Local Non-profits Receive County Grants
By Vernon Robison
Moapa Valley Progress
Five non-profit organizations in the Moapa Valley community will be the recipients of a total of $96,000 in Clark County grant funding over the coming year. The Board of County Commissioners gave final approval on the Outside Agency Grants (OAG) for the 2012 fiscal year at a meeting held Tuesday, November 16.
The local organizations which received OAG support included the Cappalappa Family Resource Center (CFRC), Society for the Preservation of the Old Overton Gym, Old Logandale School Historical and Cultural Society (OLSHACS), Moapa Valley Performing Arts Council (MVPAC) and United Seniors, Inc.
Four of the local organizations received a significant increase in funding in comparison to last year’s funding. CFRC received $55,000 which is up from $49,500 last year, returning it to its previous 2010 fiscal year OAG funding. Both Old Overton Gym and OLSHACS received $18,000 which was up from $13,500 from the previous year. MVPAC received $2,500 in OAG funding. up from $1,800 last year.
Local administrators from these organizations were overjoyed to hear of the increased grant funding.
“We are totally thrilled!” said CFRC administrator Penny Vallone. “This funding is so important to allow us to continue to do what we do. We are just grateful to be in business another year.”
Vallone explained that the funding will allow CFRC to continue to mantain its important case management programs including the community food bank, welfare services and parenting classes. Currently the center assists 350-400 local families each year, Vallone said.
Chris Green of the Old Overton Gym board said that news of the increased funding brought a whole new light to the upcoming year.
“Frankly, we were expecting another hit to our budget this year,” Green said. “We know that budgets have been tight at the county level. So this news just floored me. Whatever happened; however they worked it; our commissioners have been good to us and it makes such a huge difference.”
OLSHACS Chairwoman, Beezy Tobiasson, said that she had been fretting about this grant funding for some time.
“I’ve been sweating and sweating wondering how we would manage if we didn’t get it,” Tobiasson said. “This has brightened my whole day.”
Tobiasson has plans to make needed improvements to the School’s Veteran’s Wall and also re-finish the hardwood floor in the school’s main hall.
United Seniors, Inc., the operator of the Overton Senior Center was the only one of the five local organizations that saw a decrease in its OAG funding. Last year the Senior Center received $14,250. This year the organization received only $2,500 in OAG funding.
This came as a disappointment to Senior Center director Christine Trombley.
“We were hoping for at least the same as we received last year,” Trombley said. “After all, we have more expenses now than we have ever had.”
Trombley said that much of the funding was planned to pay for transportation costs; fuel, insurance and maintenance on Senior Center vehicles.

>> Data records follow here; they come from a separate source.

def execObserverLoss (drive : Fin 4) (offset : Fin 8192) (s : State) : Host.Outcome State Fault Refusal :=
  s.act fun b => observerLoss drive.val (sampleAt b offset.val) b

/-- R383: a forced-off of a leg sends the drive to HALTED; through HALTED with the resolver valid a pump is sensored
again (R386). -/
def execDriveForced (drive : Fin 4) (offset : Fin 8192) (s : State) : Host.Outcome State Fault Refusal :=
  s.act fun b =>
    let d := drive.val
    let v := Sys2Proof.Machine.drive b d
    if !driveForced b d ∨ v.st = .off ∨ v.st = .fault ∨ v.st = .halted then b
    else onDrive d (fun v => { v with integ := 0 })
      (driveTo d .halted false (driveOff d (sampleAt b offset.val) b))

/-! ### Commands -/

/-- DRIVE_RESET (Table 10-7). -/
def driveReset (d : Nat) (b : Block) : CmdOut :=
  if (drive b d).st ≠ .fault then .fail .notReady noDetail
  else .ok (onDrive d (fun v => { v with recoveries := [] }) (driveTo d .off false b)) []

def execDriveReset (h : Hdr) (drive : Fin 4) (s : State) : Host.Outcome State Fault Refusal :=
  s.act (runCmd h 0x020D [.drive drive.val] (driveReset drive.val))

/-- DRIVE_KE_CHECK (R387). -/
def driveKeCheck (d : Nat) (b : Block) : CmdOut :=
  if (drive b d).st ≠ .run then .fail .notReady noDetail else .ok (startCatch d (now b * 8000) b) []

def execDriveKeCheck (h : Hdr) (drive : Fin 4) (s : State) : Host.Outcome State Fault Refusal :=
  s.act (runCmd h 0x0B02 [.drive drive.val] (driveKeCheck drive.val))

/-- RESOLVER_OFFSET (R381): the offset found, in the response as well; only a pump has a resolver. -/
def resolverOffset (d : Nat) (found : W32) (b : Block) : CmdOut :=
  if !drvPump b d then badArg 0 else .ok (onDrive d (fun v => { v with offset := found }) b) [found]

def execResolverOffset (h : Hdr) (drive : Fin 4) (found : W32) (s : State) : Host.Outcome State Fault Refusal :=
  s.act (runCmd h 0x0B03 [.drive drive.val] (resolverOffset drive.val found))

/-- Electrical angle of a pump: POLE_PAIRS × the resolver angle plus the offset, wrapping (R381). -/
def pumpAngle (b : Block) (d : Nat) : W32 := w32 (drvPoles b d) * (drive b d).angle + (drive b d).offset

/-! ### Setpoints and configuration -/

/-- How Patrol reads a setpoint (R378). -/
def readSetpoint (b : Block) (d : Nat) (x : W32) : W32 :=
  if fIsNaN x then 0
  else
    let m := drvF b d 1
    let y := fclamp (fneg m) m x
    if !drvPump b d && flt (fabs y) (catchMin b d) then 0 else y

/-- A new setpoint; from OFF a non-zero one starts a catch window unless a leg is forced (Table 10-7). -/
def takeSetpoint (d : Nat) (x : W32) (b : Block) : Block :=
  let b := onDrive d (fun v => { v with setpoint := readSetpoint b d x }) b
  let v := drive b d
  if driveEn b d && v.st == .off && !fIsZero v.setpoint && !driveForced b d && !b.prot.frozen then
    startCatch d (now b * 8000) b
  else b

/-- Code of a drive state (Table 10-8). -/
def DriveSt.code : DriveSt → Nat
  | .off => 0
  | .catch => 1
  | .brake => 2
  | .align => 3
  | .openLoop => 4
  | .run => 5
  | .recover => 6
  | .halted => 7
  | .fault => 8

/-- An integer in a range. -/
def clampI (lo hi z : Int) : Int := max lo (min hi z)

/-- DRIVE_STATUS (Table 10-8). -/
def driveStatus (b : Block) (d : Nat) : List W32 :=
  let v := drive b d
  let sp := clampI (-32768) 32767 (s32 (ftoi 0 (fdiv v.speed (ofNatF 2))))
  let cu := clampI 0 65535 (s32 (ftoi 0 (fmul v.current (ofNatF 100))))
  [pack [fld v.st.code 31 28, flg v.sensorless 27, flg v.keBad 26, flg v.limited 25,
      fld (Nat.min 15 (recentRecoveries b d).length) 24 21],
   pack [fld (BitVec.ofInt 16 sp).toNat 31 16, fld cu.toNat 15 0]]

end Sys2Proof.Machine
end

The Senior Center has a transportation program, in coordination with Silver Rider Bus Lines, to assist local seniors in getting to and from medical appointments in Las Vegas. Without the OAG funding, it will make it very difficult to continue those types of programs, Trombley said.
Still, Commissioner Tom Collins said that, considering the county’s continuous budget tightening in recent years, local organizations came out very well.
“When I first got elected the total budget for Outside Agency Grants was we had $7 million to work with,” Collins said. “This year we were down to $2.6 million. But those organizations are vital to the rural communities. I wanted to make sure that you got all that you deserved out there; and then some.”